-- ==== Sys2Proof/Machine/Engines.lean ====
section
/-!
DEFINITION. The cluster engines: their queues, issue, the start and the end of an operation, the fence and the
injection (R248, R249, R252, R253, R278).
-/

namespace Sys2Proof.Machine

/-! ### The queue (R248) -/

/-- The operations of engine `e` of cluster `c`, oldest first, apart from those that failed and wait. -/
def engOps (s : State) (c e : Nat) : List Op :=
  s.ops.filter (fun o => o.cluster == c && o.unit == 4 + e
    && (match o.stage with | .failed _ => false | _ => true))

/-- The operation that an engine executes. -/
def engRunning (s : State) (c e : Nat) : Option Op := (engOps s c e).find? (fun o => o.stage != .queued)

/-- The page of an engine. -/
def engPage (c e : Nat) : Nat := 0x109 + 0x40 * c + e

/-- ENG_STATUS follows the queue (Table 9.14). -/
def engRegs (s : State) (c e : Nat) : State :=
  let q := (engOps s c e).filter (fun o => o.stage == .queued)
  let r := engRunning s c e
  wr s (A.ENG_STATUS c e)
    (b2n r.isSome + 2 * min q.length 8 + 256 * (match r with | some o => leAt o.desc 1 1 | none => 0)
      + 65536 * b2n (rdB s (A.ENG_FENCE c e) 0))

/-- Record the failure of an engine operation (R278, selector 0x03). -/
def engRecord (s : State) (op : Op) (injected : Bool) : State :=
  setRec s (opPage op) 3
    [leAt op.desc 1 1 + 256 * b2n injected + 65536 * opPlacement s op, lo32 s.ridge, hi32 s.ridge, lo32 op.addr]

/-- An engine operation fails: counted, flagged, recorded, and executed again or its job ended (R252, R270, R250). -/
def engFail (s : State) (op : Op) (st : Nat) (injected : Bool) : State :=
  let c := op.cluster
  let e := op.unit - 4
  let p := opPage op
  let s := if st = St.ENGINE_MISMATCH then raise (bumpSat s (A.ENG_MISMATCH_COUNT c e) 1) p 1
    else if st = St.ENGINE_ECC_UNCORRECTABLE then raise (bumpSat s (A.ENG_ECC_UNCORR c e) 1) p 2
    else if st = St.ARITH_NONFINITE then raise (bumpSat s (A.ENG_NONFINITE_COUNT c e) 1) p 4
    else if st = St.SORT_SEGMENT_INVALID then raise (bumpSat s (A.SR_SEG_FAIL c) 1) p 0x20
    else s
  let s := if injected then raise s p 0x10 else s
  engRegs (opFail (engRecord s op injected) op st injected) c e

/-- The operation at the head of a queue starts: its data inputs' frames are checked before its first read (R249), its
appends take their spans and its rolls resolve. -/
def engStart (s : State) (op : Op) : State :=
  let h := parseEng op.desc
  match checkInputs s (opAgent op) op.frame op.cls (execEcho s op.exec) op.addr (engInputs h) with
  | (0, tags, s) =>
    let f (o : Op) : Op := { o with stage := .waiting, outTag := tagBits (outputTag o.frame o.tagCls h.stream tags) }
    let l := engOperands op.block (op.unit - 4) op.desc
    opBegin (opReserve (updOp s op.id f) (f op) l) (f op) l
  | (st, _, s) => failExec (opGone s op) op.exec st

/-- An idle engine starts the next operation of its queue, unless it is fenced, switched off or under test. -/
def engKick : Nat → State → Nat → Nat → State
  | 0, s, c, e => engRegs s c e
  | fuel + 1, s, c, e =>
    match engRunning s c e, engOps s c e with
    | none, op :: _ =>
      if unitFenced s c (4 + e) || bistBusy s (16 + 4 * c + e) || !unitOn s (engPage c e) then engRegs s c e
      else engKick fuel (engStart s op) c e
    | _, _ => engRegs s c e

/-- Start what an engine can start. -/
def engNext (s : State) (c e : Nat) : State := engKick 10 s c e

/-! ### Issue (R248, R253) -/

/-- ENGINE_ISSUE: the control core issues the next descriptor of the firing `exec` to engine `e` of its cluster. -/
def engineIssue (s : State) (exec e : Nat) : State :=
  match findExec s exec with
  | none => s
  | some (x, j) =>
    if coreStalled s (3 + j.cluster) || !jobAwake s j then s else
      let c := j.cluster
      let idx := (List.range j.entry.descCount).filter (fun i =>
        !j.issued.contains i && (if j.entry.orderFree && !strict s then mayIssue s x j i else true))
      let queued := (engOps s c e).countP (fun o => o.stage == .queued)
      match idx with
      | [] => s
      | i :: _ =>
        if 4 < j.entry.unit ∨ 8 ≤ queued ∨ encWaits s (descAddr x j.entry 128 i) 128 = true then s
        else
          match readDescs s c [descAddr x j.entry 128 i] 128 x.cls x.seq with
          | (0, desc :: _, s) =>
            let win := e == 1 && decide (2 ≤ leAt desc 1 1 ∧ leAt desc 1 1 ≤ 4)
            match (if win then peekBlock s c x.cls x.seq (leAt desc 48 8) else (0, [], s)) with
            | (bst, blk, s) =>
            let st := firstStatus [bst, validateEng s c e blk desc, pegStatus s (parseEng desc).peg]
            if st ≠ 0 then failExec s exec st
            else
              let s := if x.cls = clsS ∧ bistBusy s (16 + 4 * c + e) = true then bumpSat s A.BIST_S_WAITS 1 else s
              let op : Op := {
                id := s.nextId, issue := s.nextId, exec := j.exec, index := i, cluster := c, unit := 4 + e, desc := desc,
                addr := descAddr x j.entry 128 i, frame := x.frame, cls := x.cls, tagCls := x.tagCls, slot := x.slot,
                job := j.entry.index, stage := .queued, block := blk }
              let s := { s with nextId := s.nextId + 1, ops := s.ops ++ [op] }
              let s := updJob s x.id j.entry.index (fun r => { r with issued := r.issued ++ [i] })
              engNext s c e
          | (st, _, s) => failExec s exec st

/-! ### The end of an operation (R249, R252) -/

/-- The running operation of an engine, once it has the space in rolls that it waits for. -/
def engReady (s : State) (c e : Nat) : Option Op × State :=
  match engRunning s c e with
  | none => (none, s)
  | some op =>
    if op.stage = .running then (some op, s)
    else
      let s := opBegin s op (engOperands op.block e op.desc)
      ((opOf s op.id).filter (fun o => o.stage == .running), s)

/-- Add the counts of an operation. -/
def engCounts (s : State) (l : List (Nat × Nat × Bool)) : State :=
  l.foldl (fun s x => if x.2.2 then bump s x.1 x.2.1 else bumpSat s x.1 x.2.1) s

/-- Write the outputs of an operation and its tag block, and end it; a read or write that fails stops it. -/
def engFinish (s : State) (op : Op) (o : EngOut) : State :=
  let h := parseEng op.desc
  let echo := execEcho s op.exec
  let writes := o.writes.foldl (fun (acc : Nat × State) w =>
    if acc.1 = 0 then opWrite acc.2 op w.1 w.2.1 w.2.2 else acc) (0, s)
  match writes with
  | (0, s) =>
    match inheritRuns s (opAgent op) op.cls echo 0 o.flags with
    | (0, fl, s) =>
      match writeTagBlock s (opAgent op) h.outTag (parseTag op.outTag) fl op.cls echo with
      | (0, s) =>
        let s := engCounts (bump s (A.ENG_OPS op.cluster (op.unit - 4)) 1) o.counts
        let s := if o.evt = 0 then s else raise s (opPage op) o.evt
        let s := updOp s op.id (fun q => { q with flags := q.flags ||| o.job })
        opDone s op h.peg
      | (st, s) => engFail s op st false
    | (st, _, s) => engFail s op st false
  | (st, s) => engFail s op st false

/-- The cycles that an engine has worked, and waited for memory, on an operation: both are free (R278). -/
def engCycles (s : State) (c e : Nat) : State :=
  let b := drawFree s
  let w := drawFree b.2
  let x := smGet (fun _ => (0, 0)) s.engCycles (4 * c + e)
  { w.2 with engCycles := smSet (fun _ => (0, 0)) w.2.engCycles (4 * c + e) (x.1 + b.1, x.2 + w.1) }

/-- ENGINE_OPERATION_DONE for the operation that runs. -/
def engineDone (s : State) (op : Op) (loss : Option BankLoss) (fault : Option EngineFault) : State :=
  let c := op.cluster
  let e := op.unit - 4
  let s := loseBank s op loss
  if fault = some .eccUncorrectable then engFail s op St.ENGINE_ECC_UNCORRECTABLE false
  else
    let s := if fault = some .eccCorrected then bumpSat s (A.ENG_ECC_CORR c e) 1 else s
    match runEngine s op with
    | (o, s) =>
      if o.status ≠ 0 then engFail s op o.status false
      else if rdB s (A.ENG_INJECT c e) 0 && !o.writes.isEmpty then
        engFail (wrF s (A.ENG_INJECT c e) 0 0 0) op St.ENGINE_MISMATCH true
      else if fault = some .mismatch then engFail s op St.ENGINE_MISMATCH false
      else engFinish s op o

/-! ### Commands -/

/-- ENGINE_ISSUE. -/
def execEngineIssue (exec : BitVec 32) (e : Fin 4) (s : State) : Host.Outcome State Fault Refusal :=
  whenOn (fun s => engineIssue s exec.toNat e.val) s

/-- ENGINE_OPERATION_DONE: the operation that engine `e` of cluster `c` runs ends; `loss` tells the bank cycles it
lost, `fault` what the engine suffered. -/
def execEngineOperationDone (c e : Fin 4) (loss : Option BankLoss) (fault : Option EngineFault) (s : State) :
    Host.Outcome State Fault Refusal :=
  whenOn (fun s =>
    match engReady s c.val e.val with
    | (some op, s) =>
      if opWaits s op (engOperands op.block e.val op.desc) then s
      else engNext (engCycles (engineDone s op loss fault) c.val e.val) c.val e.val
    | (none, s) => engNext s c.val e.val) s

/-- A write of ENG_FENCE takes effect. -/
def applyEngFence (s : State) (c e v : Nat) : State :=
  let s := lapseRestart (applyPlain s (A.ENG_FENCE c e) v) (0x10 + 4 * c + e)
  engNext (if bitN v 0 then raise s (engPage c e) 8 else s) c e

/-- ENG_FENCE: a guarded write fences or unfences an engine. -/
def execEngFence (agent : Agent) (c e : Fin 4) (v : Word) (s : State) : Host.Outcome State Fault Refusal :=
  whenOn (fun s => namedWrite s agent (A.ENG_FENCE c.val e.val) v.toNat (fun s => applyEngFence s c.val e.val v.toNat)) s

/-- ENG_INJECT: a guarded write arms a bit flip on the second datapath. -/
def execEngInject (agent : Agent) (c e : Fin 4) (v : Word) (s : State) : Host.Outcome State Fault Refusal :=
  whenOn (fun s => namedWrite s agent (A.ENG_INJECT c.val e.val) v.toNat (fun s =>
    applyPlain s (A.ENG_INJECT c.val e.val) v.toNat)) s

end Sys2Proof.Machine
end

|---|

▶ **WORK ITEM**: Keeping every character as it is, restate the lines above that run from the line with "def engFinish (s" through the line with "opDone s op h.peg", both included, and nothing else.

▶ **TASK RESPONSE**:
def engFinish (s : State) (op : Op) (o : EngOut) : State :=
  let h := parseEng op.desc
  let echo := execEcho s op.exec
  let writes := o.writes.foldl (fun (acc : Nat × State) w =>
    if acc.1 = 0 then opWrite acc.2 op w.1 w.2.1 w.2.2 else acc) (0, s)
  match writes with
  | (0, s) =>
    match inheritRuns s (opAgent op) op.cls echo 0 o.flags with
    | (0, fl, s) =>
      match writeTagBlock s (opAgent op) h.outTag (parseTag op.outTag) fl op.cls echo with
      | (0, s) =>
        let s := engCounts (bump s (A.ENG_OPS op.cluster (op.unit - 4)) 1) o.counts
        let s := if o.evt = 0 then s else raise s (opPage op) o.evt
        let s := updOp s op.id (fun q => { q with flags := q.flags ||| o.job })
        opDone s op h.peg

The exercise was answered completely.